Just that really. My DS is in reception at an outstanding ofsted rated state school. His writing is diabolically terrible, his reading virtually non existant and an absolute battleground and maths the number 20 is still omitted when counting hmm.

I am considering private school. I see the benefits of the facilities, smaller classes, peer group, better trips than i get to go on. But is it academically teally that different?

Perhaps DS is just not academically gifted?

PNGirl Tue 07-Jun-16 16:22:56

I think reception is a bit early to make any judgements about his abilities. In my personal opinion, however, it isn't worth it for an academically middling child during primary school years if they already in a good primary.

SantasLittleMonkeyButler Tue 07-Jun-16 16:29:46

Have you asked his teacher if she has any concerns about DS's progress?

FWIW, DD is also in Reception - none of the children have especially tidy handwriting just yet! confused That comes later surely?

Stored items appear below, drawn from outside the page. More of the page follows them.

-- ==== Sys2Proof/Machine/CandidateRom.lean ====
section
/-! DEFINITION. The candidate ROM (41_candidate_bank.md R251) and the arithmetic of the bank
(R253 to R257). -/

namespace Sys2Proof.Machine

/-- TECH (R251). -/
def Row.tech : Row → Tech
  | .aPoll848 | .aPoll424 | .aPoll212 | .aPoll106 | .aListen106 => .a
  | .bPoll848 | .bPoll424 | .bPoll212 | .bPoll106 => .b
  | .vPoll26 | .vListen26 => .v

/-- DIR (R251). -/
def Row.dir : Row → Dir
  | .aPoll848 | .bPoll848 | .aPoll424 | .bPoll424 | .aPoll212 | .bPoll212 => .poll
  | .aPoll106 | .bPoll106 | .vPoll26 => .poll
  | .aListen106 | .vListen26 => .listen

/-- CODING (R251). -/
def Row.coding : Row → Coding
  | .aPoll848 | .aPoll424 | .aPoll212 | .aPoll106 => .miller
  | .bPoll848 | .bPoll424 | .bPoll212 | .bPoll106 => .nrz
  | .aListen106 | .vListen26 => .manchester
  | .vPoll26 => .ppm4

/-- POL (R251): 1 for row 8 alone. -/
def Row.pol : Row → Bool
  | .aListen106 => true
  | .aPoll848 | .bPoll848 | .aPoll424 | .bPoll424 | .aPoll212 | .bPoll212 => false
  | .aPoll106 | .bPoll106 | .vPoll26 | .vListen26 => false

/-- FRAMING (R251). -/
def Row.framing : Row → Framing
  | .aPoll848 | .aPoll424 | .aPoll212 | .aPoll106 | .aListen106 => .parityOdd
  | .bPoll848 | .bPoll424 | .bPoll212 | .bPoll106 => .startStop
  | .vPoll26 | .vListen26 => .plain

/-- N, the symbol period in carrier cycles (R251). -/
def Row.n : Row → Nat
  | .aPoll848 | .bPoll848 => 16
  | .aPoll424 | .bPoll424 => 32
  | .aPoll212 | .bPoll212 => 64
  | .aPoll106 | .bPoll106 | .aListen106 => 128
  | .vPoll26 => 1024
  | .vListen26 => 512

/-- RATE, the nominal rate in kbit/s (R251). -/
def Row.rate : Row → BitVec 16
  | .aPoll848 | .bPoll848 => 848
  | .aPoll424 | .bPoll424 => 424
  | .aPoll212 | .bPoll212 => 212
  | .aPoll106 | .bPoll106 | .aListen106 => 106
  | .vPoll26 | .vListen26 => 26

/-- FC, the carrier frequency in Hz (00_scope.md R7). -/
def carrierHz : Nat := 13560000

/-- NUM_CAND (R7). -/
def numCand : Nat := 11

/-- The symbol period in 1/256 sample, rounded half up, in exact arithmetic (R253). -/
def periodFx (sampleRate : Word) (c : Row) : Nat :=
  (256 * sampleRate.toNat * c.n + carrierHz / 2) / carrierHz

/-- The symbol period in samples (R253). -/
def period (sampleRate : Word) (c : Row) : Nat := (periodFx sampleRate c + 128) >>> 8

/-- TAU, the tracking half-window (R254). -/
def tauOf (coding : Coding) (e : Nat) : Nat :=
  match coding with
  | .miller => 0
  | .manchester => e
  | .nrz => 0
  | .ppm4 => e >>> 2

/-- W, the correlation window (R254). -/
def windowOf (coding : Coding) (p h e : Nat) : Nat :=
  match coding with
  | .miller => 2 * h
  | .manchester => 2 * h
  | .nrz => p
  | .ppm4 => 8 * e

/-- L, the slot length that normalises scores (R254). -/
def slotOf (coding : Coding) (p h e : Nat) : Nat :=
  match coding with
  | .miller => h
  | .manchester => h
  | .nrz => p
  | .ppm4 => e

/-- VALID (R255). -/
def rowValid (params : Params) (p : Nat) : Bool := decide (8 ≤ p) && decide (p ≤ params.histSize)

/-- The computed fields of row `c` at CMD_CONFIGURE (R253 to R257). -/
def bankRow (params : Params) (cfg : CondCfg) (c : Row) : BankRow :=
  let p := period cfg.sampleRate c
  let h := p >>> 1
  let e := p >>> 3
  let valid := rowValid params p
  { pfx := BitVec.ofNat 64 (periodFx cfg.sampleRate c)
    p := BitVec.ofNat 32 p
    h := BitVec.ofNat 32 h
    q := BitVec.ofNat 32 (p >>> 2)
    e := BitVec.ofNat 32 e
    tau := BitVec.ofNat 32 (tauOf c.coding e)
    w := BitVec.ofNat 32 (windowOf c.coding p h e)
    l := BitVec.ofNat 32 (slotOf c.coding p h e)
    valid := valid
    active := valid && cfg.candEnable.getLsbD c.code.toNat
    weight := if valid then f32div f32one (f32ofNat p) else f32zero }

/-- The bank computed from a configuration (R253 to R257). -/
def bankOf (params : Params) (cfg : CondCfg) : PerRow BankRow := PerRow.build (bankRow params cfg)

/-- Some row is active (R476). -/
def someActive (bank : PerRow BankRow) : Bool := Row.all.any (fun c => (bank.get c).active)

end Sys2Proof.Machine
end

As for whether private school fees are worth it - it depends so much on your child & the private school you're thinking of.

80Kgirl Tue 07-Jun-16 16:30:32

Obviously, not all private schools are the same, and you have to match the child to the school, but yes, I think it is worth it. Of course, even if it is value for money, you still can't opt for it if you don't have the money in the first place. It's really very expensive, especially if you have to fund it out of earned income.

SpaceDinosaur Tue 07-Jun-16 16:31:54

How much do you do with your son at home to help him to "practice"?

nobilityobliges Tue 07-Jun-16 16:44:29

I went to a mediocre private school (former grammar) in the 1990s and early 2000s. The good things were that it offered Latin and Greek, was all girls (which I liked), small classes (max 25) and there were no really disruptive kids in classes.

Other than that I don't know if it was worth it - I actually think that the teaching is probably better overall in state schools since the teachers are constantly being assessed. I think that there were a lot of shit teachers in our school who coasted by since the kids were well-behaved and would generally be encouraged by parents to study etc. Also, two of my near contemporaries are now in relationships with teachers that began when they were in school -- absolutely shocking safeguarding, perhaps things would be different now but again, I feel like state schools are probably more on top of this kind of thing on average. Also, stuff like our head of year when we were 13-14 telling us she could "see it in a girl's eyes" if she was not a virgin - I'm sure this wouldn't happen in the state sector.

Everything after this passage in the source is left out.